Евлентьеву казалось, что не то он ее любит, не то она его, не то оба понемножку, во всяком случае, что-то между ними было, теплились какие-то отношения. Иногда они прерывались, и было такое ощущение, что прерывались они ко взаимному удовольствию. Потом как-то само собой получалось, что отношения восстанавливались, возобновлялись, и Евлентьев снова обнаруживал себя в этой квартире, а не в той комнатушке на Юго-Западе.
— Здравствуй, — произнесла, не сказала, а именно произнесла Анастасия — она любила, когда ее называли не Настя, а именно Анастасия. Что-то виделось ей в этом звучании, что-то грело ее и ласкало. — Что нового в большой жизни?
— Большая жизнь закончилась, — ответил Евлентьев, не открывая глаз.

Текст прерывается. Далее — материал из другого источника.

/-- The vector class (R197, R198). A word that no row of the class matches is no instruction. -/
def decodeVector (w : Lane) : Option Instr :=
  if fx w 26 6 1 then some (.vadd (fld w 24 2) (fld w 19 5) (fld w 14 5) (fld w 9 5) (fld w 6 3) (fld w 3 3) (fld w 0 3))
  else if fx w 26 6 2 then some (.vsub (fld w 24 2) (fld w 19 5) (fld w 14 5) (fld w 9 5) (fld w 6 3) (fld w 3 3) (fld w 0 3))
  else if fx w 26 6 3 then some (.vmul (fld w 24 2) (fld w 19 5) (fld w 14 5) (fld w 9 5) (fld w 6 3) (fld w 3 3) (fld w 0 3))
  else if fx w 26 6 4 && fx w 3 3 0 then some (.vmax (fld w 24 2) (fld w 19 5) (fld w 14 5) (fld w 9 5) (fld w 6 3) (fld w 0 3))
  else if fx w 26 6 5 && fx w 3 3 0 then some (.vmin (fld w 24 2) (fld w 19 5) (fld w 14 5) (fld w 9 5) (fld w 6 3) (fld w 0 3))
  else if fx w 26 6 6 && fx w 9 5 0 && fx w 3 3 0 then some (.vabs (fld w 24 2) (fld w 19 5) (fld w 14 5) (fld w 6 3) (fld w 0 3))
  else if fx w 26 6 7 && fx w 9 5 0 && fx w 3 3 0 then some (.vneg (fld w 24 2) (fld w 19 5) (fld w 14 5) (fld w 6 3) (fld w 0 3))
  else if fx w 26 6 8 && fx w 22 2 0 then some (.vfcmp (fld w 24 2) (fld w 19 3) (fld w 14 5) (fld w 9 5) (fld w 6 3) (fld w 3 3) (fld w 0 3))
  else if fx w 26 6 16 && fx w 4 2 0 then some (.viadd (fld w 24 2) (fld w 19 5) (fld w 14 5) (fld w 9 5) (fld w 6 3) (fld w 3 1) (fld w 0 3))
  else if fx w 26 6 17 && fx w 4 2 0 then some (.visub (fld w 24 2) (fld w 19 5) (fld w 14 5) (fld w 9 5) (fld w 6 3) (fld w 3 1) (fld w 0 3))
  else if fx w 26 6 18 && fx w 4 2 0 then some (.vimul (fld w 24 2) (fld w 19 5) (fld w 14 5) (fld w 9 5) (fld w 6 3) (fld w 3 1) (fld w 0 3))
  else if fx w 26 6 19 && fx w 3 3 0 then some (.vimulh (fld w 24 2) (fld w 19 5) (fld w 14 5) (fld w 9 5) (fld w 6 3) (fld w 0 3))
  else if fx w 26 6 20 && fx w 3 3 0 then some (.vimax (fld w 24 2) (fld w 19 5) (fld w 14 5) (fld w 9 5) (fld w 6 3) (fld w 0 3))
  else if fx w 26 6 21 && fx w 3 3 0 then some (.vimin (fld w 24 2) (fld w 19 5) (fld w 14 5) (fld w 9 5) (fld w 6 3) (fld w 0 3))
  else if fx w 26 6 22 && fx w 4 2 0 then some (.vshl (fld w 24 2) (fld w 19 5) (fld w 14 5) (fld w 9 5) (fld w 6 3) (fld w 3 1) (fld w 0 3))
  else if fx w 26 6 23 && fx w 3 3 0 then some (.vshr (fld w 24 2) (fld w 19 5) (fld w 14 5) (fld w 9 5) (fld w 6 3) (fld w 0 3))
  else if fx w 26 6 24 && fx w 3 3 0 then some (.vsar (fld w 24 2) (fld w 19 5) (fld w 14 5) (fld w 9 5) (fld w 6 3) (fld w 0 3))
  else if fx w 26 6 25 && fx w 22 2 0 then some (.vicmp (fld w 24 2) (fld w 19 3) (fld w 14 5) (fld w 9 5) (fld w 6 3) (fld w 3 3) (fld w 0 3))
  else if fx w 26 6 26 && fx w 9 5 0 && fx w 4 2 0 then some (.viabs (fld w 24 2) (fld w 19 5) (fld w 14 5) (fld w 6 3) (fld w 3 1) (fld w 0 3))
  else if fx w 26 6 32 && fx w 0 6 0 then some (.vand (fld w 24 2) (fld w 19 5) (fld w 14 5) (fld w 9 5) (fld w 6 3))
  else if fx w 26 6 33 && fx w 0 6 0 then some (.vor (fld w 24 2) (fld w 19 5) (fld w 14 5) (fld w 9 5) (fld w 6 3))
  else if fx w 26 6 34 && fx w 0 6 0 then some (.vxor (fld w 24 2) (fld w 19 5) (fld w 14 5) (fld w 9 5) (fld w 6 3))
  else if fx w 26 6 35 && fx w 0 6 0 then some (.vandn (fld w 24 2) (fld w 19 5) (fld w 14 5) (fld w 9 5) (fld w 6 3))
  else if fx w 26 6 36 && fx w 0 6 0 then some (.vsel (fld w 24 2) (fld w 19 5) (fld w 14 5) (fld w 9 5) (fld w 6 3))
  else if fx w 26 6 37 && fx w 9 5 0 && fx w 0 6 0 then some (.vmov (fld w 24 2) (fld w 19 5) (fld w 14 5) (fld w 6 3))
  else if fx w 26 6 38 && fx w 9 10 0 && fx w 2 4 0 then some (.vli (fld w 24 2) (fld w 19 5) (fld w 6 3) (fld w 0 2))
  else if fx w 26 6 39 && fx w 22 2 0 && fx w 17 2 0 && fx w 12 2 0 && fx w 4 5 0 then some (.vkop (fld w 24 2) (fld w 19 3) (fld w 14 3) (fld w 9 3) (fld w 0 4))
  else if fx w 26 6 40 && fx w 9 5 0 && fx w 3 3 0 then some (.vpopc (fld w 24 2) (fld w 19 5) (fld w 14 5) (fld w 6 3) (fld w 0 3))
  else if fx w 26 6 41 && fx w 9 5 0 && fx w 3 3 0 then some (.vclz (fld w 24 2) (fld w 19 5) (fld w 14 5) (fld w 6 3) (fld w 0 3))
  else if fx w 26 6 42 && fx w 9 10 0 && fx w 0 6 0 then some (.vlcnt (fld w 24 2) (fld w 19 5) (fld w 6 3))
  else if fx w 26 6 43 then some (.vcvt (fld w 24 2) (fld w 19 5) (fld w 14 5) (fld w 10 4) (fld w 6 4) (fld w 3 3) (fld w 2 1) (fld w 0 2))
  else if fx w 26 6 44 && fx w 2 1 0 then some (.vmxp (fld w 24 2) (fld w 19 5) (fld w 14 5) (fld w 10 4) (fld w 6 4) (fld w 3 3) (fld w 0 2))
  else if fx w 26 6 45 && fx w 0 6 0 then some (.vmxs (fld w 24 2) (fld w 19 5) (fld w 14 5) (fld w 10 4) (fld w 6 4))
  else if fx w 26 6 46 then some (.vmxu (fld w 24 2) (fld w 19 5) (fld w 14 5) (fld w 10 4) (fld w 6 4) (fld w 3 3) (fld w 2 1) (fld w 0 2))
  else if fx w 29 3 6 then some (.vfma (fld w 26 3) (fld w 24 2) (fld w 19 5) (fld w 14 5) (fld w 9 5) (fld w 4 5) (fld w 1 3) (fld w 0 1))
  else none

— Что так? — Анастасия пустила дым к потолку, усмехнулась каким-то своим мыслям.
— Большая жизнь рассыпалась на большую кучу маленьких жизней... И получилось что-то вроде горы битого стекла, которое годится разве что в переплавку... Впрочем, я слышал, что в некоторых чрезвычайно развитых странах битое стекло используют для покрытия дорог.

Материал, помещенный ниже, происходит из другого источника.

/-- An active MTILE on a member (R292): `base` is the ic of firing 0's route, `next` the next firing, `fired` the
firings whose route has executed, with their consuming ic; `stopped` while the context is frozen (R294). -/
structure Tile where
  item    : Nat
  seq     : Nat
  blk0    : Nat
  m       : Nat
  n       : Nat
  k       : Nat
  ord     : Bool
  padsrc  : BitVec 4
  list    : List (BitVec 16)
  clr     : Bool
  latch   : BitVec 9
  base    : Nat
  next    : Nat
  fired   : List (Nat × Nat)
  stopped : Bool
  deriving DecidableEq, Repr

/-- How far an item has come (R297, R337). -/
inductive ItemPhase where
  /-- its acquire and the first part of its release are not performed -/
  | waiting
  /-- pieces are being performed -/
  | running
  /-- every piece is done; the second part of the release is due -/
  | closing
  /-- a PROBE parked on a recorded fault (R110) -/
  | fault
  /-- a remote item that can use no port (R355) -/
  | holding
  /-- an FENCE.SC that has drained, at this time (R148) -/
  | drained (tick : Nat)
  /-- failed with this status (R297) -/
  | failed
  /-- ready to post -/
  | done
  deriving DecidableEq, Repr

/-- An item that has been issued and has not posted (R297). -/
structure Item where
  id      : Nat
  major   : BitVec 6
  sub     : BitVec 11
  tok     : BitVec 6
  acq     : Bool
  rel     : Bool
  scope   : BitVec 4
  desc    : List Word
  coach   : BitVec 3
  member  : BitVec 2
  targets : List (BitVec 3)
  hnd     : Bool
  phase   : ItemPhase
  parked  : Bool
  acqDone : Bool
  relDone : Bool
  begun   : Bool
  todo    : List Nat
  out     : List Nat
  pieces  : Nat
  wrote   : Bool
  status  : BitVec 8
  lasting : Bool
  subc    : BitVec 8
  addr    : BitVec 56
  flags   : BitVec 6
  oob     : Bool
  /-- the share of a port's send buffer that a remote item has taken: port and flits (R355) -/
  allow   : Option (BitVec 3 × Nat)
  aux     : List Word
  stamp   : Nat
  deriving DecidableEq, Repr

/-- A pinned page of a context (R108): DVA of the page, log2 of its size, kinds pinned, leaf kind and target. -/
structure Pin where
  ctx  : BitVec 12
  page : Nat
  size : Nat
  rd   : Bool
  wr   : Bool
  kind : BitVec 3
  tgt  : BitVec 56
  deriving DecidableEq, Repr

/-- A pending cause (R322): code, member, argument, and the ic in which it arose. -/
structure Pending where
  cause  : BitVec 8
  member : BitVec 2
  arg    : Word
  since  : Nat
  hnd    : Bool
  deriving DecidableEq, Repr

/-- The unit that holds a coach (R57, R59, R311): context number, gang size code, member, master, queue and slot of
its launch, linear index, job, reservation, handler, image, priority, watchdog; `ready` once its first bundle may
issue, `since` the time of its dispatch or resume, `cload` once a CLOAD of it has posted (R339). -/
structure Unit where
  ctx    : BitVec 12
  gsize  : BitVec 2
  member : BitVec 2
  master : BitVec 3
  queue  : BitVec 6
  slot   : BitVec 32
  lin    : Nat
  job    : BitVec 8
  bmask  : BitVec 48
  accb   : Nat
  rrd    : Nat
  rwr    : Nat
  tokN   : Nat
  wdog   : BitVec 16
  hndl   : BitVec 14
  kaddr  : BitVec 56
  klen   : Nat
  prio   : BitVec 2
  since  : Nat
  cload  : Bool
  deriving DecidableEq, Repr

/-- What the sequencer of a coach is doing. -/
inductive Phase where
  /-- parked: no unit, or a member whose master issues (R34) -/
  | parked
  /-- issuing bundles -/
  | running
  /-- issue has stopped for a yield or a pre-emption; results are landing (R335, R331) -/
  | draining (hard : Bool)
  /-- items are parking; then the husk is written (R337) -/
  | parking (hard : Bool)
  /-- EXIT has issued (R216) -/
  | exited
  /-- the reservation is granted and the pins of the range list are made; `fault` waits for a flush (R115) -/
  | pinning (fault : Bool)
  /-- a fatal cause has ended the context; accepted lines still land (R311, R334) -/
  | dead (cause : BitVec 8)
  deriving DecidableEq, Repr

/-- A standing pre-emption request (R68, R69). -/
structure Preempt where
  hard   : Bool
  cancel : Bool
  stamp  : Nat
  deriving DecidableEq, Repr

/-- A pending write of sy.gbind or sy.gskew (R38): the value, the ic from which it governs, and the slots it
changes (bit i for the i-th of N, VA, VB, VC, F, MX, AX, M0, M1). -/
structure GangWrite where
  bind  : Option (BitVec 36)
  skew  : Option (BitVec 54)
  due   : Nat
  slots : BitVec 9
  deriving DecidableEq, Repr

/-- What a freeze sets aside (R324 to R327), with delays counted from it. `switches` are the loads of the route loader whose
entry has still to switch (kind 14), `latch` each member's format latch with its MFMTs, of which those that do not govern yet
are the kind-13 entries; `gang` and `audit` are the writes of sy.gbind, sy.gskew and sy.audit that do not govern yet (kind 12). -/
structure Held where
  queue  : List (BitVec 3 × Result)
  skew   : List SkewOp
  hitch  : List (BitVec 3 × HitchLane)
  loader : List (BitVec 3 × LoadOp)
  switches : List (BitVec 3 × RouteSwitch)
  loops  : List LoopLevel
  loopBuf : List (Nat × Bundle)
  latch  : List (BitVec 3 × BitVec 9 × List (Nat × Nat × BitVec 9))
  bno    : Nat
  gang   : List GangWrite
  audit  : List (Nat × Nat × Bool)
  deriving DecidableEq, Repr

— И что? — В этом вопросе прозвучала явно хозяйская нотка. Было, было в нем этакое снисходительное внимание.
— И ничего, — ответил Евлентьев, прекрасно понимая, что в этом его ответе есть некоторая дерзость, которая вряд ли понравится Анастасии. — И ничего, — повторил он. — Живут. Хлеб жуют.
— Наверное, не только хлеб? — спросила Анастасия и тут же пожалела — вопрос получился какой-то кухонный, будто она завидовала гражданам развитых стран, которые могут запросто положить на хлеб кусок колбасы. Не могла Анастасия позволить себе такого чувства, как зависть, недоброжелательство, это было ниже ее достоинства. И пока Евлентьев не успел ничего ответить, она задала еще один вопрос, снимая с повестки дня первый:
— Как торговля?
— Плохо.
— Может быть, ты выбрал не то направление? Может быть, надо бы тебе работать не по белорусскому, а по киевскому или по курскому направлению?
— Может быть.
— Или сменить товар? Некоторые бабули, например, бойко и выгодно торгуют «Московским комсомольцем».

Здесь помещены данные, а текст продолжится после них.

/-- Freeze one member at its present ic: what the solver has accepted still switches (R248), what the loader has under way
does not; the writes that a captured accumulator result yields to count from here on (R294). -/
def Coach.freeze (k : Coach) : Coach :=
  let k := k.landPosts
  { k with en := { k.en with
      inflight := (captureResults k).2, rin := [], oport := [], skew := [], hitch := [], loader := [],
      switches := k.en.switches.filter fun w => w.item.isSome,
      fflag := k.en.fflag ||| k.en.raised, raised := 0, ovR := none, ovW := none, since := [],
      tiles := k.en.tiles.map fun t => { t with stopped := decide (t.next < t.total) } } }

/-- Something of each member of a unit, with its coach. -/
def State.ofMembers {α : Type} (s : State) (m : BitVec 3) (f : Coach → List α) : List (BitVec 3 × α) :=
  (s.members m).flatMap fun c => (f (s.coach c)).map fun a => (c, a)

/-- The values of sy.gbind and sy.gskew once a pending write governs (R38). -/
def GangWrite.apply (v : BitVec 36 × BitVec 54) (g : GangWrite) : BitVec 36 × BitVec 54 := (g.bind.getD v.1, g.skew.getD v.2)

/-- sy.gbind and sy.gskew as a bundle that issues in an ic reads them: a pending write governs from its ic (R38). -/
def Seq.bindNow (q : Seq) (ic : Nat) : BitVec 36 × BitVec 54 :=
  (q.gang.filter fun g => g.due ≤ ic).foldl GangWrite.apply (q.gbind, q.gskew)

/-- A context's writes of sy.gbind and sy.gskew that govern by an ic have taken their place (R38). -/
def Seq.bindTake (q : Seq) (ic : Nat) : Seq :=
  { q with gbind := (q.bindNow ic).1, gskew := (q.bindNow ic).2, gang := q.gang.filter fun g => ic < g.due }

/-- Put a pending write among the others by the ic from which it governs; one that was put back stands before the handler's
of the same ic (R326). -/
def insertGang (g : GangWrite) : List GangWrite → List GangWrite
  | [] => [g]
  | h :: t => if g.due ≤ h.due then g :: h :: t else h :: insertGang g t

/-- sy.audit.EN as it governs at an ic (R183). -/
def Seq.auditNow (q : Seq) (ic : Nat) : Bool :=
  (q.auditNext.filter fun a => a.1 ≤ ic).foldl (fun _ a => a.2.2) q.audit

/-- A context's writes of sy.audit that govern by an ic have taken their place (R183). -/
def Seq.auditTake (q : Seq) (ic : Nat) : Seq :=
  { q with audit := q.auditNow ic, auditNext := q.auditNext.filter fun a => ic < a.1 }

/-- A captured result with its delay counted from the freeze. The flags of the ic before the freeze, and those that a firing raises in
the freeze's ic, survive a write of sy.fflag executed in the ic before, which lands after the resume (R95). Of an accumulator result
that an earlier freeze has captured too, what has been written over since is left out for good (R294). -/
def Coach.captured (k : Coach) (r : Result) : Result :=
  let fired := ((captureResults k).2.filter fun o => o.due = k.ic).foldl (fun (f : BitVec 40) o => f ||| o.flags) k.en.raised
  let r := maskAgain k.en.since r
  let dest := match r.dest with
    | .sy n v => if n = 0x020 && r.due = k.ic then Dest.sy n (v ||| fired.zeroExtend 64) else r.dest
    | d => d
  { r with due := r.due - k.ic, again := true, dest := dest }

— "Московским комсомольцем" торгуют не только бабули. И тоже выгодно.
— Кто же еще?
— А! Поддельная водка, от которой травятся и умирают, поддельные газеты, от которых звереют, как от самой паршивой водки, поддельные презервативы...
— Это интересно! — воскликнула Анастасия. — Что же происходит, к чему приводит использование поддельных презервативов?
— Это приводит к тому, что детей делают по пьянке и они вырастают заранее озверевшими уже без поддельной водки и поддельных газет. Сами по себе. О чем постоянно сообщает своим читателям все тот же «Комсомолец».
— Надо же, как интересно, — Анастасия склонила голову, раздавила окурок в блюдце.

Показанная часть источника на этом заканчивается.